Mais c’est la mort qui t’a assassinée,Marcia.

Elle chante. Elle hurle. Elle s’agite. Non, elle ne renoncera pas à ses projets et elle s’entêtera jusqu’au bout pour retrouver son heure de gloire qu’elle avait effleurée jadis, le temps d’une parenthèse enchantée.

Maintenant, tu es en cendres, en cendres, La mort c’est comme une chose impossible, Même pour toi qui es la vie même, Marcia.

Après s’être désaltérée avec une blonde bien fraîche, elle observe de loin Aurel avec tendresse. Ce n’est pas seulement le fait qu’elle ait goûté au succès pendant sa courte carrière de chanteuse de rock qui l’anime de tels projets. Elle n’avouera rien de plus à son arrière-petit-fils, car même si elle a confiance en lui, elle craint qu’il s’imagine le pire sur sa santé mentale. Pour le moment, elle tient à garder ses desseins comme un jardin secret inavouable, enfoui précieusement au fond d’elle. Haletante, elle retrouve, quelques minutes plus tard, le couple. Statiques comme des statues de pierre, ils arborent tous les deux une expression glacée d’épouvante.

 

— Oh, mes chéris ! Désolé ! Je ne vous ai même pas demandé ce que vous souhaitiez boire, s’excuse-t-elle d’un air folâtre. On a entre autres du jus bionatique aux algues, cent pour cent fabriqué par nos manteaux.

— Quoi ? Ne me dis pas que t’as accepté toute cette technologie intelligente qui va nous conduire vers la tombe plus vite que prévu, réagit fortement Aurel.
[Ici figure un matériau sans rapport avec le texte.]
-- ==== Sys2Proof/Machine/Line.lean ====
section
/-! DEFINITION. The meanings of the rows of the serial line and of HOLD (chapter 9). Times measured on the line are the sender's:
the row says that the moment has come (log 4). -/

namespace Sys2Proof.Machine

/-- RXD_BYTE: the stop bit of a byte has been taken; `stopFault` says that it was low (R164, R165, R178, R181). -/
def execRxdByte (value : Byte) (stopFault : Bool) (s : State) : Host.Outcome State Fault Refusal :=
  .next (takeByte value stopFault (settle s))

/-- INTER_BYTE_TIMEOUT (R166). -/
def execInterByteTimeout (s : State) : Host.Outcome State Fault Refusal :=
  let s := settle s
  .next (if isRunning s then expireGap s else s)

/-- FRAME_START (R171). -/
def execFrameStart (s : State) : Host.Outcome State Fault Refusal := .next (takeEvent (frameStartDue s) startFrame s)

/-- FRAME_SENT (R171, R180, R182). -/
def execFrameSent (s : State) : Host.Outcome State Fault Refusal :=
  let s := settle s
  .next (if isRunning s then finishFrame s else s)

/-- `s` with this level at the HOLD input. -/
def setHold (level : Bool) (s : State) : State := s.setLink { s.link with hold := level }

/-- HOLD_ASSERTED (R171). -/
def execHoldAsserted (s : State) : Host.Outcome State Fault Refusal := .next (setHold true (settle s))

/-- HOLD_DEASSERTED: the oldest waiting frame starts at once (R171). -/
def execHoldDeasserted (s : State) : Host.Outcome State Fault Refusal :=
  let s := setHold false (settle s)
  .next (if isRunning s then startFrameDue s else s)

end Sys2Proof.Machine
end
— Suivez-moi jusqu’au buffet, intime Simone sans prêter attention aux propos du trentenaire. J’ai préparé une excellente salade de criquets et des beignets aux grillons.

 

Depuis que Simone a troqué son régime végétarien contre une alimentation entomophage plus respectueuse de l’environnement, car selon ses dires, les insectes rejetteraient peu de gaz à effets de serre, son intérêt pour cette nouvelle cuisine ne cesse de croître.

 

— Il faut que je sorte du bocal, déclare pendant ce temps-là son arrière-petit-fils en examinant ses pieds.

 

Ses lèvres tremblent et son bégaiement le reprend.

 

— Il faut que je sorte du bocal, répète-t-il avec des yeux affolés.

 

Le front empourpré, il accapare la conversation en se lançant dans une tirade interminable, en accablant son arrière-grand-mère de reproches. Ce laïus de paroles le fatigue, mais c’est plus fort que lui. Ses lèvres se figent au milieu d’une phrase, puis il conclut sa logorrhée par une déclaration qu’il lance à contrecœur :

 

— Si tu n’es pas raisonnable, on sera obligé de te placer !

 

Simone pousse un long soupir d’agacement. Puis, d’un air rieur, elle songe à sa colocataire qui l’a incitée, dans la semaine, à essayer un sous-vêtement insolite. Elle plaide coupable.